_Goal of the exercise_. Copy every line of the records below that holds the word "congrArg".

BEGIN Supplied records

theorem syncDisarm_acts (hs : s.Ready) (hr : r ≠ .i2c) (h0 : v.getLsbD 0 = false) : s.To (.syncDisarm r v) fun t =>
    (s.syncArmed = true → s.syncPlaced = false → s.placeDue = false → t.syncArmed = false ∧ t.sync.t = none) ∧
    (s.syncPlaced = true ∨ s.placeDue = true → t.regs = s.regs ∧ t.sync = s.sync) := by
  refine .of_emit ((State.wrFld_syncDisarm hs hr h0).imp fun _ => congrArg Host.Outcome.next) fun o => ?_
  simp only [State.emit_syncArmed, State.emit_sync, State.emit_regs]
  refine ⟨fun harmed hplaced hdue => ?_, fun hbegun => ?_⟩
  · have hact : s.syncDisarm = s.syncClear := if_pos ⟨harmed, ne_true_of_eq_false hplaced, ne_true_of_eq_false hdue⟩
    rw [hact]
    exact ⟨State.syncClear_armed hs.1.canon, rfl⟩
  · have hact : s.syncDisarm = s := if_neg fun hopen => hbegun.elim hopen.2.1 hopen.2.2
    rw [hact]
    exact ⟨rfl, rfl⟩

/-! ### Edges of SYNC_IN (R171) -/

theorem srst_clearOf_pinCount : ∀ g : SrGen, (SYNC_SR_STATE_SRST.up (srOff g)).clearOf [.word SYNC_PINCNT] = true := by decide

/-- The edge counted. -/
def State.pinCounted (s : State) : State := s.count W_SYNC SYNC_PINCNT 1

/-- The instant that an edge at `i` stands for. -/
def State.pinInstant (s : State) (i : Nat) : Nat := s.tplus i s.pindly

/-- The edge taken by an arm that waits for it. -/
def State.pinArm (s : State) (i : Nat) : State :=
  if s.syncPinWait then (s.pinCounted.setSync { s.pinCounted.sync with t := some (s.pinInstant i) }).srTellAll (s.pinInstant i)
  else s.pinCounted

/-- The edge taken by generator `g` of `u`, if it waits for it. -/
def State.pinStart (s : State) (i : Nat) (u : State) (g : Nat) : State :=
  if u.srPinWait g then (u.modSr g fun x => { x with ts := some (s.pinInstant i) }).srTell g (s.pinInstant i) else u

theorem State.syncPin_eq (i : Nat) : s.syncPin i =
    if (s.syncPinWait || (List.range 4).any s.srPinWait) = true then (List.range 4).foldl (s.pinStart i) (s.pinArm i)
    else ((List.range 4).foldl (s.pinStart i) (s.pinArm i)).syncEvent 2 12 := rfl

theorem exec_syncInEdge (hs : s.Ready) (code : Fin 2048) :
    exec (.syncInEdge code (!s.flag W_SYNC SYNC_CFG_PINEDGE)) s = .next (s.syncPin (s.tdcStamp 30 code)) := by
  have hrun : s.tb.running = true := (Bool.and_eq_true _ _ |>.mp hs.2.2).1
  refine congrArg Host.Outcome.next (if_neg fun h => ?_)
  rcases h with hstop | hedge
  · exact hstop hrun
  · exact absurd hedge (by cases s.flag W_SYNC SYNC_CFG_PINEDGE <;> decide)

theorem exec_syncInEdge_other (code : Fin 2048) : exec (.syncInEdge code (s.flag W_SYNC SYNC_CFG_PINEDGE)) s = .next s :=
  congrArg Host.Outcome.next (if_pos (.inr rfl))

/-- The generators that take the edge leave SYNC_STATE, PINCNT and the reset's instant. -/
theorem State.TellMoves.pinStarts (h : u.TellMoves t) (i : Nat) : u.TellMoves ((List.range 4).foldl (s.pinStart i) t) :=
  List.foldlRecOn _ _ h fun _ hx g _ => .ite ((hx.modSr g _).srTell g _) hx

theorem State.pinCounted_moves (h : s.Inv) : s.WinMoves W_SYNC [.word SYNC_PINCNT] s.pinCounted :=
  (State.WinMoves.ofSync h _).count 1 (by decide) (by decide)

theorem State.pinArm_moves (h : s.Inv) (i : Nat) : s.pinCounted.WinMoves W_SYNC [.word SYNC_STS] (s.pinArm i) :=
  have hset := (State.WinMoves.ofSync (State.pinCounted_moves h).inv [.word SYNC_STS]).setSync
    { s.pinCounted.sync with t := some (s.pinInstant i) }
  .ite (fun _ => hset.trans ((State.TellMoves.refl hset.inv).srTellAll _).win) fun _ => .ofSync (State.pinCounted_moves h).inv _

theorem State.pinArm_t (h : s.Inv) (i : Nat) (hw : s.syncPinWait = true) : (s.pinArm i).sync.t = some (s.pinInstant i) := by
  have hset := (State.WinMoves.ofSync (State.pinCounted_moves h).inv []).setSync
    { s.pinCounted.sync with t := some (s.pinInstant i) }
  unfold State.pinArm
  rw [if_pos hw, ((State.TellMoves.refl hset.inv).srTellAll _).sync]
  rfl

END Supplied records
BEGIN Supplied records

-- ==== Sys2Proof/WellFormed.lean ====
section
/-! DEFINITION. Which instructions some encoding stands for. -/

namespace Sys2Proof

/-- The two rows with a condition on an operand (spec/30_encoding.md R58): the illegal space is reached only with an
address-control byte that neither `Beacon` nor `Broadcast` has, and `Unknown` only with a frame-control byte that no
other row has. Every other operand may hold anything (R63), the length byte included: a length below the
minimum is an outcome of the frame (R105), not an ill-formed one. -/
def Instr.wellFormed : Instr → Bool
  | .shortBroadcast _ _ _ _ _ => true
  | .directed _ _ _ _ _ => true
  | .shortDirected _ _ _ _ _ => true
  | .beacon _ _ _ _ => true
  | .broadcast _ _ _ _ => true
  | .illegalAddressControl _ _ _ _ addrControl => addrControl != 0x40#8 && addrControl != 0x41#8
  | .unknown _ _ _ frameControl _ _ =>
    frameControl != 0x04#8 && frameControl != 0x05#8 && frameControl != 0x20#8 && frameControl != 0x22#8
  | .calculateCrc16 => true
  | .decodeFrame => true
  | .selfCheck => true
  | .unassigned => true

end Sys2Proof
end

END Supplied records

_Task answer_.
  refine .of_emit ((State.wrFld_syncDisarm hs hr h0).imp fun _ => congrArg Host.Outcome.next) fun o => ?_
  refine congrArg Host.Outcome.next (if_neg fun h => ?_)
  congrArg Host.Outcome.next (if_pos (.inr rfl))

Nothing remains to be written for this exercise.